LIVE FROM 5G WORLD, LONDON: Discussions by operators around 5G deployment strategies highlighted key differences in approach, with some aiming to be pioneers and others taking a more measured approach.

Channa Seneviratne, executive director for network and infrastructure engineering at Telstra (pictured, second right), said it wanted to be a technology leader, but the “compelling reason was that our 4G network data growth has been 60 per cent to 70 per cent year-on-year” making capacity offset “the very first obvious use case”.

In contrast, Paul Berriman, group CTO at PCCW in Hong Kong (pictured, left), noted high fibre penetration and sufficient mobile capacity left little incentive to push ahead: “Our first stage will be some time next year when we put 3.5GHz base stations into dense urban areas.”

Kirsi Valtari, VP of telco efficiency for Elisa in Finland (pictured, centre), said 5G is a good fit with the company’s existing business model. “We offer speed-based tiers with unlimited mobile data, and now with 5G we can offer even higher speeds”.

Telenor Norway CTO Ingeborg Ofsthus (pictured, right), said it is “busy trialling, piloting, testing out” the technology with different vendors, focusing on “testing overlays, we are testing swaps” to ensure it is “well equipped when it comes to knowledge and experience”.

She also noted key differences “around use cases, around the ecosystem, how we work with business partners and industry partners”. The operator plans to “quite aggressively decommission legacy technology”, meaning 5G will need to fill their roles, including providing fixed wireless services to replace the copper (DSL) network: “It’s the most rock-solid part of the case,” she said.

Haithem Alfaraj, SVP of technology and operation at STC (pictured, second left), noted Saudi Arabia’s Vision 2030 programme, intended to diversify its economy, is a major driver in its 5G plans, while also highlighting ecosystem as a factor.

“I think it’s going to create a great opportunity for the digital transformation move that telcos have been trying for the last four or five years. I think that will accelerate”.

The company is looking to wrap-up its testing phase in the coming months, with commercial services following after. “The technology maturity remains a challenge for all the operators,” he noted.

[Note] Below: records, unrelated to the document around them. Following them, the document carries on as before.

/-- The job of a dispatched entry. -/
def jobOf (s : State) (d : DqEnt) : Job :=
  { eid := d.eid, sq := d.sq, index := d.index, units := d.units, bytes := d.bytes, cls := d.cls,
    port := if d.peer.isSome then 255 else sqPort s d.sq,
    realm := (match d.peer with | some p => p.realm | none => portRealm s (sqPort s d.sq)), age := s.rch.stamp, phase := .bins,
    steps := (List.range (min 8 (entSteps d.bytes))).map fun k => freshStep (descAt d.bytes k),
    bins := 0, result := [], bad := none, aborting := false, peer := d.peer, cid := none }

/-- Dispatch an entry to spikelet `j`. -/
def dispatch (s : State) (d : DqEnt) (j : Nat) : State :=
  let s1 := { s with rch := { s.rch with dq := s.rch.dq.filter (fun e => e.eid != d.eid), stamp := s.rch.stamp + 1 } }
  let s0 := pmu (inc s1 (pg (pSPK (j / 16))) SPK.ENTRIES.COUNT) 0x03 (j / 16) 1
  let s2 := if d.peer.isSome then s0 else probeStamp s0 d.eid 2
  beginChain s2 j (jobOf s2 d)

/-- The waiting job that gets its bins next: by class, then by age (R122). -/
def nextBins (s : State) : Option Nat :=
  let w := s.jobs.filter fun p => p.2.phase == .bins
  let best := [0, 1, 2, 3].findSome? fun c =>
    (w.filter fun p => p.2.cls == c).foldl (fun acc p => match acc with
      | none => some p | some a => if p.2.age < a.2.age then some p else some a) none
  match best with
  | some p => if binsFit s p.2.realm (chainBins p.2.bytes) then some p.1 else none
  | none => none

end Sys2Proof.Machine
end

Seneviratne said: “Each week we have new software in the network, and we expect that as par for the course. Even in the devices we’re seeing updates from the chipset manufacturers pretty much every two or three weeks. It is very early, but we want to learn the lessons.” It provides information to its vendors to help drive maturity.

Industry
With early 5G deployments centering on enhanced mobile broadband and fixed wireless use cases, there was also a discussion of the impact of next-generation networks on industrial customers.

Ofsthus noted much of the talk is about latency, the need for a 5G core and edge computing: “we can see that those components won’t be there when we launch 5G.”

“For sure we have a lot of interested parties, but then how do we then make that into scale, not only working with one or two, but making something that can really scale and is sustainable?”

Likewise, Valtari said while Elisa plans trials later this year, it is unsure about timelines: “We will be experimenting with the industrial customers to find what will actually be the first realistic use cases.”

Berriman said the biggest challenge for PCCW is a hike from around 3,000 to 30,000 base stations and from 4 million smartphones to 40 million devices,

“The question is where is the business case to support that, and from an operating point of view, how can we get down to zero-touch provisioning, because at the end of the day, if we have to have any form of human intervention to support all those devices, it’s going to kill the business case.”